Между соснами засветлел свежеобструганный легкий заборчик ‐ он протянулся из

глубины леса и оборвался вместе с обрывом. На тропинке был оставлен узкий проход, посередине которого торчал кол, чтобы ни машина, ни лошадь не проникли за

огороженное пространство. Нужно было искусство, чтобы впритирочку проехать в щель; Вася точно проделал это, ощущая на спине наблюдающие взгляды взрослых.

Тропинка сменилась дорожкой, посыпанной красным песком. И тут всюду стояли

сосны, но между ними разрослась акация и сирень. Над плотного зеленою грядой

поднимался второй этаж светло‐желтого дома. Это был санаторий крайисполкома.

Дом был развернут фасадом к реке, и от заборчика виднелась только боковая стена в

два окна. Над темной, тугой листвою сирени, над мелкими кудряшками акации она

вздымалась, как башня. За ближайшим к реке окном была отцовская комната, в которой

он жил по воскресеньям. Солнце стояло на юге, и стекла тепло переливались светлыми

неясными полукружиями.

Поджидая отца с тетей Розой, Вася слез с велосипеда и приклонил его к скамейке

возле клумбы, расписанной цветными узорами, словно торт кремом. Тут уже был не лес, такую природу можно найти и в городе.

По другую сторону главной аллеи, ведущей мимо клумбы в глубь зарослей, играли в

крокет Лев Кузнецов и Соня Шмидт. Так неторопливо и ‐ одиноко играли. Вася крикнул

им, и Левка поднял полированный молоток, а Соня помахала рукой.

Тихо тут было, не то, что в лагере, где сами неприятности оттого, что кипит жизнь, в

которой бывает всякое

‐ Что дальше делать будем? ‐ скучно спросила тетя Роза.

Под сдвинувшимися лямками ее сарафана на смуглых плечах виднелись полоски

незагорелого тела. Она все таки была непропорционально сложена: плечи полные а руки

ниже локтей худые, резкие. Папа возле нее стоял стройный, ладный, в украинской белой

рубахе расшитой по отложному вороту и по середине груди.

‐ Может, я в биллиардик погоняю? А? ‐ заискивающе спросил он, будто мальчишка

отпрашивался у родительницы.

‐ Пожалуйста! ‐ дернула плечами Роза и пошла к дому.

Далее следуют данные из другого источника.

/-- FRAME_START: the hop point of the next frame number (R70, R77, R80, R82, R448). RELINK stays due until a frame takes a slot
(log entry 113). -/
def startFrame (n : Nat) (d : Dev) : Dev :=
  let x := d.strm n
  if !d.strOpen n || x.closing || x.gather then d else
  let f := x.nextFrame
  let took (d : Dev) : Dev :=
    (d.setStrm n { d.strm n with nextFrame := f + 1 }).setReg (Reg.intkStrFrameNo n) (f + 1)
  if d.flag (Reg.intkStrStat n) 2 then took (d.goneFrame n f true (d.frameTbc n f))
  else if (match x.resume with | some r => decide (f < r.frame) | none => false) then took (d.goneFrame n f true (d.frameTbc n f))
  else if !d.atHop n x then d
  else
    let d := match x.ftwPend with
      | some w => (d.setStrm n { x with ftw := w, ftwPend := none }).setFlag (Reg.intkStrStat n) 1 false
      | none => d
    let d := took d
    if d.held unitIntake then (d.goneFrame n f false (d.headTbc n f)).drainStr n
    else match d.pickSlot n with
      | none => ((d.goneFrame n f false (d.headTbc n f)).showNoSlot n).drainStr n
      | some k =>
        let y := d.strm n
        let count := d.fld (Reg.intkStrBufCfg n) 4 0
        let fl : Filling := ⟨f, k, 0, 0, if y.relink then 4 else 0, 0, false⟩
        let d := d.setStrm n { y with
          busy := y.busy ++ [k], filling := y.filling ++ [fl], relink := false, resume := none,
          nextSlot := (k + 1) % max 1 count }
        ((d.showNoSlot n).stageBegin (d.frameOf n fl)).drainStr n

/-- The 64-byte descriptor (R79). -/
def descriptor (n : Nat) (f : Filling) (flags : Nat) : List Byte :=
  toBytes 9 f.stamp ++ toBytes 1 n ++ toBytes 2 flags ++ toBytes 4 f.frame ++ toBytes 4 f.sats ++ zeroBytes 44

/-- FRAME_COMPLETE: the oldest frame whose samples are all written gets its descriptor (R78, R79, R83). -/
def completeFrame (n : Nat) (d : Dev) : Dev :=
  let len := d.frameLen n
  match (d.strm n).filling.find? (fun f => decide (len ≤ f.count)) with
  | none => d
  | some f =>
    let lk := d.fld (Reg.intkStrSrc n) 18 16
    let flags := f.flags ||| (8 * b2n (d.latMismatch lk))
    let a := d.slotAddr n f.slot
    let bad := d.lineBad a
    let d := if d.flag (Reg.intkStrBufCfg n) 8 ∧ !bad then d.scPin ((a - ddrBase) / 64) else d
    let d := if bad then d.accessErr unitIntake n a else d.putBytes a (descriptor n f flags)
    let d := d.bump (Reg.intkStrFrames n)
    let fr := { d.frameOf n f with memErr := f.memErr || bad, flags := flags }
    let d := d.ledgerPut n (f.frame % 2 ^ 32) (fun e =>
      { e with stages := putBits e.stages stIntake stIntake 1, tbc := f.stamp / 256 })
    let d := d.stageFull fr
    let x := d.strm n
    let d := d.setStrm n { x with filling := x.filling.filter (fun g => g.frame != f.frame) }
    if x.closing && (d.strm n).filling.isEmpty then d.closeNow n else d

/-- A post of the FTW by the write of its low half; the registers read the word posted (R82, log entry 112). -/
def ftwPostTo (n lo : Nat) (d : Dev) : Dev :=
  let d := d.setReg (Reg.intkStrFtwLo n) lo
  let w := d.fld (Reg.intkStrFtwHi n) 15 0 * 2 ^ 32 + lo
  (d.setStrm n { d.strm n with ftwPend := some w }).setFlag (Reg.intkStrStat n) 1 true

/-- A multiblock of a lane fails its CRC: the samples that it carries, of the converters in a mask, are delivered and marked
(R69). -/
def crcMismatch (m samples convs : Nat) (first : Bool) (d : Dev) : Dev :=
  match d.laneLink m with
  | none => d
  | some n =>
    if !d.linkUp n then d else
    let d := d.bump (Reg.intkLaneCrcerr m)
    let d := if first then d.bump (Reg.intkLinkCrcBlocks n) else d
    d.setLink n { d.link n with
      crcLeft := (maskBits 16 convs).foldl (fun m c => m.set 0 c (max (m.get 0 c) samples)) (d.link n).crcLeft }

end Dev

open Dev

/-- LINK_ENABLE (R65). -/
def execLinkEnable (n : Fin 6) (v : Word) (s : State) : Host.Outcome State Fault Refusal :=
  onReg (Reg.intkLinkCtl n) (linkCtlWrite n v.toNat) s

/-- SYNC_HEADER_LOCK (R66 step 1). -/
def execSyncHeaderLock (lane : Fin 24) (s : State) : Host.Outcome State Fault Refusal := onDev (whileClocked (laneLock 0 lane)) s

/-- EMB_LOCK (R66 step 2). -/
def execEmbLock (lane : Fin 24) (s : State) : Host.Outcome State Fault Refusal := onDev (whileClocked (laneLock 1 lane)) s

/-- LINK_RELEASE (R66 step 4). -/
def execLinkRelease (n : Fin 6) (lat : Word) (fine : BitVec 8) (s : State) : Host.Outcome State Fault Refusal :=
  onDev (whileClocked (release n lat.toNat fine.toNat)) s

/-- LINK_DOWN_SHERR: 16 invalid sync headers within 64 (R69). -/
def execLinkDownSherr (lane : Fin 24) (s : State) : Host.Outcome State Fault Refusal :=
  onDev (whileClocked fun d => match d.laneLink lane with
    | none => d
    | some n => if d.linkEn n then (d.bump (Reg.intkLaneSherr lane)).loseLink lane 1 0 else d) s

/-- LINK_DOWN_EMB: extended-multiblock lock lost (R69). -/
def execLinkDownEmb (lane : Fin 24) (s : State) : Host.Outcome State Fault Refusal :=
  onDev (whileClocked fun d => d.loseLink lane 2 1) s

/-- LINK_DOWN_EB: an elastic buffer overflows or underflows (R69). -/
def execLinkDownEb (lane : Fin 24) (s : State) : Host.Outcome State Fault Refusal :=
  onDev (whileClocked fun d => match d.laneLink lane with
    | none => d
    | some n => if d.linkUp n then (d.bump (Reg.intkLinkEbErr n)).loseLink lane 3 3 else d) s

/-- LANE_CRC_MISMATCH (R69). -/
def execLaneCrcMismatch (lane : Fin 24) (block : CrcBlock) (first : Bool) (s : State) :
    Host.Outcome State Fault Refusal := onDev (whileClocked (crcMismatch lane block.samples block.convs.toNat first)) s

/-- INPUT_SAMPLE (R71, R73-R76). -/
def execInputSample (n : Fin 6) (samples : List (BitVec 16)) (s : State) : Host.Outcome State Fault Refusal :=
  onDev (whileClocked (inputSample n samples)) s

/-- NCO_SYNC: the request is pending until the next pulse (R74). -/
def execNcoSync (n : Fin 64) (s : State) : Host.Outcome State Fault Refusal :=
  onReg (Reg.intkStrCtl n) (fun d => d.setFlag (Reg.intkStrStat n) 4 true) s

/-- FTW_POST (R82). -/
def execFtwPost (n : Fin 64) (lo : Word) (s : State) : Host.Outcome State Fault Refusal := onReg (Reg.intkStrFtwLo n) (ftwPostTo n lo.toNat) s

/-- FRAME_START (R77). -/
def execFrameStart (n : Fin 64) (s : State) : Host.Outcome State Fault Refusal := onDev (whileClocked (startFrame n)) s

/-- FRAME_COMPLETE (R78). -/
def execFrameComplete (n : Fin 64) (s : State) : Host.Outcome State Fault Refusal := onDev (whileClocked (completeFrame n)) s

end Sys2Proof.Machine
end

‐ Подожди, ‐ сказал папа. ‐ Я же так‚ согласовать хочу. Можно и не биллиард. Ты, Вася, за что стоишь?

Единственное, что привлекало тут‚ конечно, биллиард. Но разве сыграешь в

воскресенье, да еще когда взрослые малознакомые, не то, что на Басандайке.

‐ Я поеду! ‐ сказал Вася.‐ Сейчас ребята на речку пошли.

Этим летом Вася жил независимо. Он отказался и от поездки с матерью, и от

отцовского санатория. Мама с Элькой уехали на тот, а Вася остался сам по себе. Он еще

целиком зависел от родителей и должен был всякий раз выпрашивать даже пятнадцать

копеек на кино. Но внутренне он уже не нуждался в них, не тосковал, как прежде, если не

видел их в урочный час. Уже вовсю шел в душе необратимый процесс самоопределения.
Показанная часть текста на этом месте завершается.